◆ Required work:
Which of the lines below include the word "Tests"? Pull each one out.

****

-- ==== Sys2Proof/Tests/Slice0.lean ====
section
/-! SUPPORT. Tests of the model: ill-formed instructions refused by WellFormed, a word of every instruction written out bit
by bit from spec/opcode_table.json, single steps with the results of spec/95_test_vectors.md, and for every statement of
Certificates/Slice0/Obligations.lean with hypotheses a witness that meets them. -/

namespace Sys2Proof.Tests

open Sys2Proof Sys2Proof.Machine

/-! ## WellFormed: one ill-formed term for each check of 30_encoding.md R94 -/

theorem test_mlt_odd_rx_ill_formed : WellFormed (.mlt 1 2) = false := by decide
theorem test_mlt_odd_ry_ill_formed : WellFormed (.mlt 0 3) = false := by decide
theorem test_dvd_odd_rx_ill_formed : WellFormed (.dvd 3 0) = false := by decide
theorem test_dvd_odd_ry_ill_formed : WellFormed (.dvd 2 1) = false := by decide
theorem test_fadd_selector_ill_formed : WellFormed (.fadd 2 0 false 20) = false := by decide
theorem test_fsub_selector_ill_formed : WellFormed (.fsub 2 0 false 20) = false := by decide
theorem test_vadd_selector_ill_formed : WellFormed (.vadd 2 0 false 20) = false := by decide
theorem test_vsub_selector_ill_formed : WellFormed (.vsub 2 0 false 20) = false := by decide
theorem test_ldfr_selector_ill_formed : WellFormed (.ldfr 2 0 false 20) = false := by decide
theorem test_stfr_selector_ill_formed : WellFormed (.stfr 2 0 false 20) = false := by decide
theorem test_ldx_zero_ill_formed : WellFormed (.ldx 0 false 10) = false := by decide
theorem test_stx_zero_ill_formed : WellFormed (.stx 0 true 10) = false := by decide
theorem test_in_device_ill_formed : WellFormed (.inp 0 1) = false := by decide
theorem test_out_device_ill_formed : WellFormed (.out 0 0) = false := by decide

/-! ## Decoding: a word of every row of spec/opcode_table.json, its ignored bits 1 -/

theorem test_decode_hlt : decode 0b0000001111111111 = .instr .hlt := by decide
theorem test_decode_ldr : decode 0b0000011001101101 = .instr (.ldr 2 1 true 13) := by decide
theorem test_decode_str : decode 0b0000101001101101 = .instr (.str 2 1 true 13) := by decide
theorem test_decode_lda : decode 0b0000111001101101 = .instr (.lda 2 1 true 13) := by decide
theorem test_decode_amr : decode 0b0001001001101101 = .instr (.amr 2 1 true 13) := by decide
theorem test_decode_smr : decode 0b0001011001101101 = .instr (.smr 2 1 true 13) := by decide
theorem test_decode_air : decode 0b0001101011110110 = .instr (.air 2 22) := by decide
theorem test_decode_sir : decode 0b0001111011110110 = .instr (.sir 2 22) := by decide
theorem test_decode_jz : decode 0b0010001001101101 = .instr (.jz 2 1 true 13) := by decide
theorem test_decode_jne : decode 0b0010011001101101 = .instr (.jne 2 1 true 13) := by decide
theorem test_decode_jcc : decode 0b0010100101101101 = .instr (.jcc 1 1 true 13) := by decide
theorem test_decode_jma : decode 0b0010111101101101 = .instr (.jma 1 true 13) := by decide
theorem test_decode_jsr : decode 0b0011001101101101 = .instr (.jsr 1 true 13) := by decide
theorem test_decode_rfs : decode 0b0011011111110110 = .instr (.rfs 22) := by decide
theorem test_decode_sob : decode 0b0011101001101101 = .instr (.sob 2 1 true 13) := by decide
theorem test_decode_jge : decode 0b0011111001101101 = .instr (.jge 2 1 true 13) := by decide
theorem test_decode_mlt : decode 0b0100001000111111 = .instr (.mlt 2 0) := by decide
theorem test_decode_dvd : decode 0b0100010010111111 = .instr (.dvd 0 2) := by decide
theorem test_decode_trr : decode 0b0100101011111111 = .instr (.trr 2 3) := by decide
theorem test_decode_and : decode 0b0100111011111111 = .instr (.and 2 3) := by decide
theorem test_decode_orr : decode 0b0101001011111111 = .instr (.orr 2 3) := by decide
theorem test_decode_not : decode 0b0101011011111111 = .instr (.not 2) := by decide
theorem test_decode_src : decode 0b0110011010111011 = .instr (.src 2 true false 11) := by decide
theorem test_decode_rrc : decode 0b0110101001111011 = .instr (.rrc 2 false true 11) := by decide
theorem test_decode_fadd : decode 0b0110111001101101 = .instr (.fadd 2 1 true 13) := by decide
theorem test_decode_fsub : decode 0b0111001001101101 = .instr (.fsub 2 1 true 13) := by decide
theorem test_decode_vadd : decode 0b0111011001101101 = .instr (.vadd 2 1 true 13) := by decide
theorem test_decode_vsub : decode 0b0111101001101101 = .instr (.vsub 2 1 true 13) := by decide
theorem test_decode_cnvrt : decode 0b0111111001101101 = .instr (.cnvrt 2 1 true 13) := by decide
theorem test_decode_ldx : decode 0b1000011101101101 = .instr (.ldx 1 true 13) := by decide
theorem test_decode_stx : decode 0b1000101101101101 = .instr (.stx 1 true 13) := by decide
theorem test_decode_ldfr : decode 0b1010001001101101 = .instr (.ldfr 2 1 true 13) := by decide
theorem test_decode_stfr : decode 0b1010011001101101 = .instr (.stfr 2 1 true 13) := by decide
theorem test_decode_inp : decode 0b1100011011110010 = .instr (.inp 2 18) := by decide
theorem test_decode_out : decode 0b1100101011100001 = .instr (.out 2 1) := by decide

/-- An opcode of no row is inert (30_encoding.md R93). -/
theorem test_decode_inert : decode 0b0101101111111111 = .inert 0b010110 := by decide

/-- The host's numbering of a table row's bits (one 16-bit word). -/
theorem test_decodeTableWord : decodeTableWord 16 0x050A = some (.ldr 1 0 false 10) := by decide

/-! ## One step of one word at address 16 (spec/95_test_vectors.md) -/

/-- The state one `Step` leaves that runs word `w` at 16, from Reset with the memory `mem` and the changes `f`. -/
def runAt (w : Word) (mem : Memory) (f : State → State) : State :=
  match step (State.withFetchWord (f { State.reset with mem := mem, pc := some 16 }) 16 w.toNat) with
  | .next t => t
  | .fault _ => State.powerOn
  | .refused _ => State.powerOn

/-- Vector T1. -/
theorem test_ldr_T1 :
    (runAt 0x050A [(10, 0x1234)] id).gpr 1 = 0x1234 := by decide

/-- Vector T9. -/
theorem test_ldr_indirect_T9 :
    (runAt 0x0432 [(18, 2148), (100, 0x0055)] id).gpr 0 = 0x0055 := by decide

/-- Vector T2. -/
theorem test_str_T2 :
    (runAt 0x0A14 [] (fun s => s.setGpr 2 0xBEEF)).mem.read 20 = 0xBEEF := by decide

/-- Vector T3. -/
theorem test_lda_T3 :
    (runAt 0x0C47 [] (fun s => s.setIxr .x1 100)).gpr 0 = 107 := by decide

/-- Vector T4. -/
theorem test_ldx_T4 :
    (runAt 0x848C [(12, 40)] id).ixrs.x2 = 40 := by decide

/-- Vector T5. -/
theorem test_stx_T5 :
    (runAt 0x884A [] (fun s => s.setIxr .x1 40)).mem.read 50 = 40 := by decide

****

◆ Completed task:
-- ==== Sys2Proof/Tests/Slice0.lean ====
/-! SUPPORT. Tests of the model: ill-formed instructions refused by WellFormed, a word of every instruction written out bit
namespace Sys2Proof.Tests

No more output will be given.